Comcast’s COO told the New York Times that Comcast needs a model to protected its “core business,” so the Internet is not a “destroyer of wealth.” While NBC was renegotiating its carrier deal with Comcast, Hulu’s content partners (including NBC) asked Hulu to block access for Boxee users, as Boxee lets users watch Hulu on their TV screens.

In fact, the Comcast-NBC merger has been called  “a defensive move to some extent by Comcast,” as “Comcast is eager to diversify its holdings amid an encroaching threat from online video” and other sources.

Time Warner Cable’s CEO has even said, “Guess what? We do mind,” that networks put their shows online for free; and if networks continue putting shows online “we have to intervene at some point.”

So consumers want their online TV.  They want to watch shows through any device at any time, and are willing to pay for it. And innovative competition is beginning to meet that demand.  Cable companies don’t want the competition.  And they’ve had a questionable history in their dealings with online TV competition–including a major net neutrality violation.

Considering the cable companies’ reactions, policymakers in Washington should monitor the cable companies’ response to the threat of online TV.  For the sake of millions of Americans this holiday season, policymakers should make sure online TV can compete fairly with cable TV.  This way, thanks to DC, Americans could buy and use new TV services.  And, if they wish, to cancel old ones and ring in the New Year cable-free.

Stories: Comcast-NBC’s Effect on Online TV and Net Neutrality

I spoke with the Washington Post about online television and a cable-industry initiative called TV Everywhere.

Indeed, Marvin Ammori, a media law professor at the University of Nebraska, warns that the TV Everywhere model could edge out small competitors who would provide alternatives to the cable subscription model. Ammori, an advisor to public interest group Free Press, said his group and others will urge regulators to closely scrutinize TV Everywhere’s impact on consumers and competition for new video companies.

“TV Everywhere is an effort by the old guard, the incumbent cable industry, to make sure change doesn’t come to the television,” Ammori said. “And their way of doing that is to make sure you can’t cancel your cable TV service and enjoy the dream of watching your favorite shows through new competitors like Hulu, Roku and Vuze.”

I also spoke with Wendy Davis at MediaPost about how the potential merger emphasizes the need for strong net neutrality rules.
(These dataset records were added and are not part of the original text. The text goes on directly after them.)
/-- A member that has just joined takes the scalars and runs from the anchor (R279, R345). -/
def takeJoin (s : State) (f version : Nat) (b : Bytes) : State :=
  setJob s f fun j =>
    if j.gone || j.run.isSome || !decide (j.planVersion = version) then j
    else
      let big : Nat := 2 ^ 64 - 1
      let c0 : Committed := { j.committed with step := rd b 0 8, optStep := rd b 8 8, lsExp := rd b 16 1, version := rd b 20 4, bank := rd b 20 4 % 2,
                                               cleanRun := rd b 24 4 }
      let c := scalarsFrom c0 (b.drop 560)
      let anchor : Option Int := if rd b 32 8 = big then none else some (Int.ofNat (rd b 32 8))
      let j1 := { j with committed := c, lsBefore := rd b 17 1, prevBiases := c.biases, anchor, runStep := c.step, slotBase := anchor.getD 0,
                         epochs := (List.range j.epochs.length).map fun i => rd b (48 + 2 * i) 2, attempt := 0, abandoned := 0, causes := [],
                         stats := StepStats.init c.step c.lsExp c.version, nextStats := StepStats.init (c.step + 1) c.lsExp c.version,
                         run := if anchor.isNone then none else some ⟨rd b 28 4, if rd b 40 8 = big then none else some (rd b 40 8), c.step - 1, s.eng.beat⟩ }
      { j1 with sigma := sigmaNow j1 }

/-- Takes moved state of kind 0 (a row), 5 (scalars) or 6 (column statistics); what belongs to a plan that is not in force here yet waits for it. -/
def takeMoved (s : State) (f tensor kind row : Nat) (data : Bytes) : State :=
  match jobAt s f with
  | none => s
  | some j =>
    let version := if kind = 5 then row else rd data 12 4
    if j.planVersion < version then setJob s f fun j => { j with early := j.early ++ [(tensor, kind, row, data)] }
    else if kind = 0 then takeMovedRow s f tensor row data
    else if kind = 5 then takeJoin s f row data
    else takeMovedColumns s f tensor data

/-- Sends an item of class 3 to a coordinate of the job. -/
def sendParamItem (s : State) (f : Nat) (j : Job) (dst : Coord) (tensor kind row : Nat) (data : Bytes) : State :=
  let body := itemBody ⟨s, f, j, j.committed.step, none, 0⟩ tensor 0 kind row data
  (portsTo s j dst).foldl (fun s q => sendItem s q (itemDesc 3 (hopsTo j dst) f dst body.length) body) s

/-- The coordinates that may own a row of a position's part after a change of shape: the owner along D while the other lengths stay, else every
member, which keeps what is its own. -/
def rowTargets (old j : Job) (row : Option (Nat × Nat)) : List Coord :=
  if old.lengths.e = j.lengths.e ∧ old.lengths.t = j.lengths.t ∧ old.lengths.p = j.lengths.p then
    match row with
    | some q => [{ old.coord with d := blockOwner q.1 j.lengths.d q.2 }]
    | none => (List.range j.lengths.d).map fun d => { old.coord with d }
  else boxCoords j.lengths

/-- Gives moved state to a coordinate: this device takes its own part at once. -/
def giveMoved (s : State) (f : Nat) (j : Job) (kind tensor row : Nat) (data : Bytes) (dst : Coord) : State :=
  if !j.gone && decide (dst = j.coord) then takeMoved s f tensor kind row data
  else sendParamItem s f j dst tensor kind row data

/-- One tensor's rows and column statistics, read from `src` in the old shape, go to their owners in the new one (R279). -/
def moveTensor (src : Memory) (old : Job) (f : Nat) (s : State) (p : ParamEntry) : State :=
  match jobAt s f, paramRegion s f with
  | some j, some r =>
    let c := shardCorner old p
    let o := ownRows old p
    let head := movedHead { old with planVersion := j.planVersion } c.2.1 p.cols
    let s1 := (List.range o.2).foldl (fun s i =>
      (rowTargets old j (some (p.rows, o.1 + i))).foldl
        (giveMoved · f j 0 p.tensorId (c.1 + i) (head ++ rowPayload src old r.addr p i)) s) s
    match factorStats old r.addr p (currentBank old p) with
    | some q =>
      if old.coord.d ≠ 0 then s1
      else (rowTargets old j none).foldl (giveMoved · f j 6 p.tensorId 0 (head ++ memRead src q.2 (4 * p.cols))) s1
    | none => s1
  | _, _ => s

/-- Scalars of the job that a device that joins takes over: Table 8.8's values and the run in progress (R279, R345; log 60). -/
def joinBody (j : Job) : Bytes :=
  let c := j.committed
  let big : Nat := 2 ^ 64 - 1
  natLE 8 c.step ++ natLE 8 c.optStep ++ natLE 1 c.lsExp ++ natLE 1 j.lsBefore ++ zeros 2 ++ natLE 4 c.version ++ natLE 4 c.cleanRun
    ++ natLE 4 (match j.run with | some r => r.req | none => 0)
    ++ natLE 8 (match j.anchor with | some a => a.toNat | none => big) ++ natLE 8 (match j.run.bind (·.last) with | some l => l | none => big)
    ++ fit 512 ((j.epochs.map (natLE 2)).flatten) ++ scalarBytes c
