-- ==== Sys2Proof/Machine/Beat.lean ====
section
/-! DEFINITION. Beat boundaries, the message phase and the deadline test (spec/02 R29 to R39, R51 to R62, spec/08 R270,
spec/10 R332, R333). -/
namespace Sys2Proof.Machine
open Sys2Proof

/-! ### The beat boundary (R29, R32, R53) -/

/-- Length of a beat in quarters of a ns: the data phase grows by an eighth or a quarter (R53, Table 2.6). -/
def beatQuarters (period level : Nat) : Nat :=
  4 * period + (if level = 0 then 0 else if level = 1 then (period - 1250) / 2 else period - 1250)

/-- Local time in 2^-8 ns, steered by the servo (R32, Table 10.6). -/
def localTime (s : State) : Int := (64 * s.eng.timeQ : Nat) + s.eng.steer

def word64 (i : Int) : Nat := (i % 2 ^ 64).toNat

/-- The SYNC payload of a port (Table 10.6). Its `stretch_floor` is the highest of the sender's own and those that came from below in the
last beat, so that the master hears every device (R57; log 152). -/
def syncPayload (s : State) (x : PortSt) : Bytes :=
  natLE 8 s.eng.beat ++ natLE 8 (word64 (localTime s)) ++ natLE 8 x.tRxLast ++ natLE 8 x.tTxLast ++ natLE 8 (s.eng.master.getD 0)
    ++ natLE 1 s.eng.depth ++ natLE 1 (b2n s.eng.inLock + 2 * b2n s.eng.masterLocked + 4 * b2n s.eng.holdover)
    ++ natLE 1 (max s.eng.ownFloor s.eng.belowLast) ++ natLE 1 s.eng.level ++ natLE 4 s.eng.period

/-- Every port in service sends one SYNC flit (R332). -/
def sendSync (s : State) : State :=
  let ps := (List.range 9).filter fun p => decide ((portAt s p).pstate = 2) || decide ((portAt s p).pstate = 5)
  { s with fab := { s.fab with sent := s.fab.sent ++ ps.map fun p => Sent.sync p (syncPayload s (portAt s p)) } }

/-- The beat engine at a boundary: count, time, the missing SYNC flits and assertions of the beat that ends (R32, R35, R57). -/
def tick (e : BeatEngine) : BeatEngine :=
  { e with beat := e.beat + 1, phase := .sync, timeQ := e.timeQ + beatQuarters e.period e.level,
           missing := if e.upstream.isNone || e.syncSeen then 0 else min 4 (e.missing + 1), syncSeen := false,
           lockBeats := if e.inLock then e.lockBeats + 1 else 0,
           idleBeats := if e.asserted || decide (e.level ≤ e.ownFloor) then 0 else e.idleBeats + 1, asserted := false,
           belowLast := e.below, below := 0, express := [] }

/-- A job at the boundary of beat n: the next step begins, hold goes on, or hold begins (R50, R51). -/
def tickJob (n : Nat) (j : Job) : Job :=
  let j1 := if j.hold.isSome then { shiftPlan (n - 1) 1 j with holdBeats := j.holdBeats + 1 } else j
  match j1.anchor, j1.plan, j1.run with
  | some a, some p, some _ =>
    let j2 := if j1.runStep + 1 = j1.committed.step ∧ a + p.stepBeats ≤ n then
        { j1 with anchor := some (a + p.stepBeats), runStep := j1.runStep + 1 } else j1
    let named := match j2.commit with | some ci => !ci.applied && decide (ci.beat = n) | none => false
    let stopped := match j2.stopEnd with | some e => decide (n < e) | none => false
    if j2.hold.isNone && !stopped && !named && decide (j2.committed.step = j2.runStep) && decide (j2.anchor.map (fun (b : Int) => b + (p.commitPoint : Int)) = some (n : Int)) then
      { j2 with hold := some n }
    else j2
  | _, _, _ => j1

/-- STEP.ABORT completes once its ABORT has reached every device (R39, R430). -/
def abortsDone (s : State) (f : Nat) : State :=
  match jobAt s f with
  | none => s
  | some j =>
    let due (a : Nat × Nat × Nat) : Bool := decide (a.2.1 + quietWindow s ≤ s.eng.beat)
    let s1 := setJob s f fun j => { j with aborting := j.aborting.filter fun a => !due a }
    (j.aborting.filter due).foldl (fun s a => answerReq s a.1 (replyOk (natLE 8 a.2.1 ++ natLE 8 a.2.2))) s1

/-- A beat boundary: the sync phase begins. -/
def beatBoundary (s : State) : State :=
  let s1 := { s with eng := tick s.eng, fns := s.fns.map fun x => { x with job := x.job.map (tickJob (s.eng.beat + 1)) } }
  sendSync (refreshIdents (serveDue (([0, 1, 2, 3] : List Nat).foldl (fun s f => sendTransfers (abortsDone s f) f) s1)))

def execBeatBoundary (s : State) : Host.Outcome State Fault Refusal := .next (beatBoundary s)

/-! ### The message phase (R37, R39, R270) -/

/-- Whether every planned update of the running step has been done, and no check still runs (R270, R355). -/
def updatesDone (j : Job) (p : Plan) : Bool :=
  let done (t e0 n : Nat) : Bool := j.updated.any fun u => decide (u.1 = t) && decide (u.2.1 ≤ e0) && decide (e0 + n ≤ u.2.1 + u.2.2)
  let planned := p.slices.all fun sl => match sl.work with
    | .update param e0 n => (match paramAt j param with | some q => done q.tensorId e0 n | none => true)
    | .updateFactored param => (match paramAt j param with | some q => done q.tensorId 0 ((ownRows j q).2 * q.cols) | none => true)
    | _ => true
  let checks := j.running.any (fun r => match r.slice.work with | .sentinel _ _ _ _ _ _ => true | _ => false)
    || j.workLists.any (fun w => w.items.any fun i => i.check && !decide (i.phase = 3))
  planned && !checks

/-- The commit vote of a beat at or after the planned vote beat (R270). -/
def voteCommit (s : State) (f : Nat) : State :=
  match jobAt s f with
  | none => s
  | some j =>
    match j.plan, j.anchor with
    | some p, some a =>
      if cpDown s 1 || j.voted || j.run.isNone || !decide (j.runStep = j.committed.step) || !decide (a + p.voteBeat ≤ s.eng.beat) || s.eng.suspended || j.gone
          || !updatesDone j p || !holdingComplete j then s
      else castVote (setJob s f fun j => { j with voted := true }) f 1 j.committed.step (1 + 2 * b2n j.nonfinite)
    | _, _ => s

/-- Planned barriers and count exchanges of a beat (R208, R305). -/
def plannedMessages (s : State) (f : Nat) : State :=
  match jobAt s f with
  | none => s
  | some j =>
    match j.plan, j.anchor, j.run with
    | some p, some _, some _ =>
      if j.hold.isSome || inStop s j || !mayRun s j then s
      else
        let steps (b : Int) : List Nat := ([j.runStep, j.runStep + 1] : List Nat).filter fun k => decide (j.committed.step ≤ k) && decide (realBeat j k b = s.eng.beat)
        let s1 := (p.barriers.filter fun b => !(steps b.2).isEmpty).foldl (fun s b => castVote s f 0 b.1 1) s
        (p.exchanges.filter fun x => !x.backward).foldl (fun s x => (steps x.countBeat).foldl (fun s k => sendCounts s f k x.layer x.mb) s) s1
    | _, _, _ => s

/-- What has left on a port in this message phase: all bytes, bytes of priorities 5 to 8, and priorities that wait. -/
structure PortUse where
  port : Nat
  all : Nat
  low : Nat
  waits : List Nat
  deriving DecidableEq, Repr

/-- Whether a message fits on a port: 350,000 bytes, of which priorities above 4 leave 16 KiB free (R37, R39). -/
def fits (u : PortUse) (m : Msg) : Bool :=
  let n := (msgBytes m).length
  !u.waits.contains m.code && decide (u.all + n ≤ 350000) && (decide (m.code ≤ 4) || decide (u.low + n ≤ 350000 - 16384))

def useOf (us : List PortUse) (p : Nat) : PortUse := (us.find? fun u => decide (u.port = p)).getD ⟨p, 0, 0, []⟩

def putUse (us : List PortUse) (u : PortUse) : List PortUse := u :: us.filter fun v => !decide (v.port = u.port)

/-- One message on its ports: what leaves, what waits. -/
def sendOne (acc : List PortUse × List Sent × List (Msg × List Nat)) (q : Msg × List Nat) : List PortUse × List Sent × List (Msg × List Nat) :=
  let n := (msgBytes q.1).length
  let step (a : List PortUse × List Sent × List Nat) (p : Nat) : List PortUse × List Sent × List Nat :=
    let u := useOf a.1 p
    if fits u q.1 then (putUse a.1 { u with all := u.all + n, low := if q.1.code ≤ 4 then u.low else u.low + n }, a.2.1 ++ [.msg p q.1], a.2.2)
    else (putUse a.1 { u with waits := q.1.code :: u.waits }, a.2.1, a.2.2 ++ [p])
  let r := q.2.foldl step (acc.1, acc.2.1, [])
  (r.1, r.2.1, if r.2.2.isEmpty then acc.2.2 else acc.2.2 ++ [(q.1, r.2.2)])

/-- The message phase: planned messages and votes, then the queue by priority; what does not fit waits (R37), and so do EVENT and
FORWARD while CP0 is in reset (R22). -/
def messagePhaseStart (s : State) : State :=
  let s0 := wireAll { s with eng := { s.eng with phase := .sync } }
  let s1 := ([0, 1, 2, 3] : List Nat).foldl (fun s f => voteCommit (plannedMessages s f) f) s0
  let s2 := pumpPayload (dispatchFlights s1)
  let held (q : Msg × List Nat) : Bool := cpDown s2 0 && decide (7 ≤ q.1.code)
  let r := (sortBy (fun q => q.1.code) (s2.eng.queue.filter fun q => !held q)).foldl sendOne ([], [], [])
  let s3 := { s2 with eng := { s2.eng with queue := r.2.2 ++ s2.eng.queue.filter held, phase := .message }, fab := { s2.fab with sent := s2.fab.sent ++ r.2.1 } }
  resendAll (wireAll s3)

def execMessagePhaseStart (s : State) : Host.Outcome State Fault Refusal := .next (messagePhaseStart s)

/-! ### The deadline test (R45, R61, R210, R236) -/

/-- Whether an item of a step has arrived: of a round of a flow, every row that is due (R61; log 61). -/
def itemMet (j : Job) (step : Nat) (i : Item) : Bool :=
  let came := (j.arrivals.filter fun a => decide (a.1 = i) && decide (a.2.1 = step)).length
  let exch (layer mb : Nat) : Option Exchange :=
    j.exchanges.find? fun x => decide (x.layer = layer) && decide (x.mb = mb) && decide (x.step = step)
  let need := match i with
    | .rows layer mb r _ o => (match exch layer mb with | some x => dueRows j x o.e j.coord.e r | none => 0)
    | .returned layer mb r _ o => (match exch layer mb with | some x => dueReturned j x o.e r | none => 0)
    | _ => 1
  decide (need ≤ came)

/-- The micro-batch that an item belongs to. -/
def itemMb : Item → Option Nat
  | .counts _ mb _ => some mb
  | .rows _ mb _ _ _ => some mb
  | .returned _ mb _ _ _ => some mb
  | _ => none

/-- Kind, number and sender of an item, for the TIMEOUT event (R61; log 62). -/
def itemName : Item → Nat × Nat × Coord
  | .counts layer mb o => (0, layer * 65536 + mb, o)
  | .segment t stage _ o => (1, t * 65536 + stage, o)
  | .rows layer mb _ _ o => (2, layer * 65536 + mb, o)
  | .returned layer mb _ _ o => (3, layer * 65536 + mb, o)
  | .data c o => (4, c, o)

/-- Whether an update-only replay has no use for a deadline: it lies before u0, or is about a gradient reduction (R276). -/
def deadlineOmitted (j : Job) (p : Plan) (step : Nat) (d : Deadline) : Bool :=
  j.updateOnly && decide (step = j.committed.step) && (decide (d.beat < p.firstUpdate) ||
    (match d.item with
     | .segment t stage _ _ => (match (collOpOf j t (stage / 256)).bind (collSpec j) with | some sp => sp.gradient | none => false)
     | _ => false))

/-- Deadlines of a beat whose item has not arrived. -/
def missedItems (s : State) (j : Job) : List Item :=
  match j.plan, j.anchor, j.run with
  | some p, some _, some r =>
    if j.hold.isSome || inStop s j || !mayRun s j then []
    else (([j.runStep, j.runStep + 1] : List Nat).filter fun k => decide (j.committed.step ≤ k) &&
        (match r.last with | some l => decide (k ≤ l) | none => true)).flatMap fun k =>
      (p.deadlines.filter fun d => decide (realBeat j k d.beat = s.eng.beat) && !deadlineOmitted j p k d && !itemMet j k d.item &&
        !(decide (k = j.committed.step) && (match itemMb d.item with | some m => j.cancelled.contains m | none => false))).map (·.item)
  | _, _, _ => []

/-- The TIMEOUT event of one missing item, which names it and its sender (R61; log 62). -/
def raiseTimeout (f : Nat) (s : State) (i : Item) : State :=
  let n := itemName i
  raiseFn s f 2 0x0103 (leNat (coordBytes n.2.2)) n.1 n.2.1

/-- The deadline test at the end of a beat: every missing item is a timeout, and the step is abandoned (R61). -/
def deadlineTest (s : State) (f : Nat) : State :=
  match jobAt s f with
  | none => s
  | some j =>
    let l := missedItems s j
    if l.isEmpty then s else raiseAbort (l.foldl (raiseTimeout f) s) f 0x0103

def execDeadlineTest (s : State) : Host.Outcome State Fault Refusal := .next (([0, 1, 2, 3] : List Nat).foldl deadlineTest s)

end Sys2Proof.Machine
end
The concern is that Comcast could use its status as the country’s largest Internet service provider to privilege its own online content, says Marvin Ammori, a University of Nebraska law school professor who advises Free Press. For example, Comcast could theoretically prioritize traffic to NBC.com at the expense of visits to other sites.

“This is yet another example of why we need a very firm and very strong net neutrality rule,” Ammori says.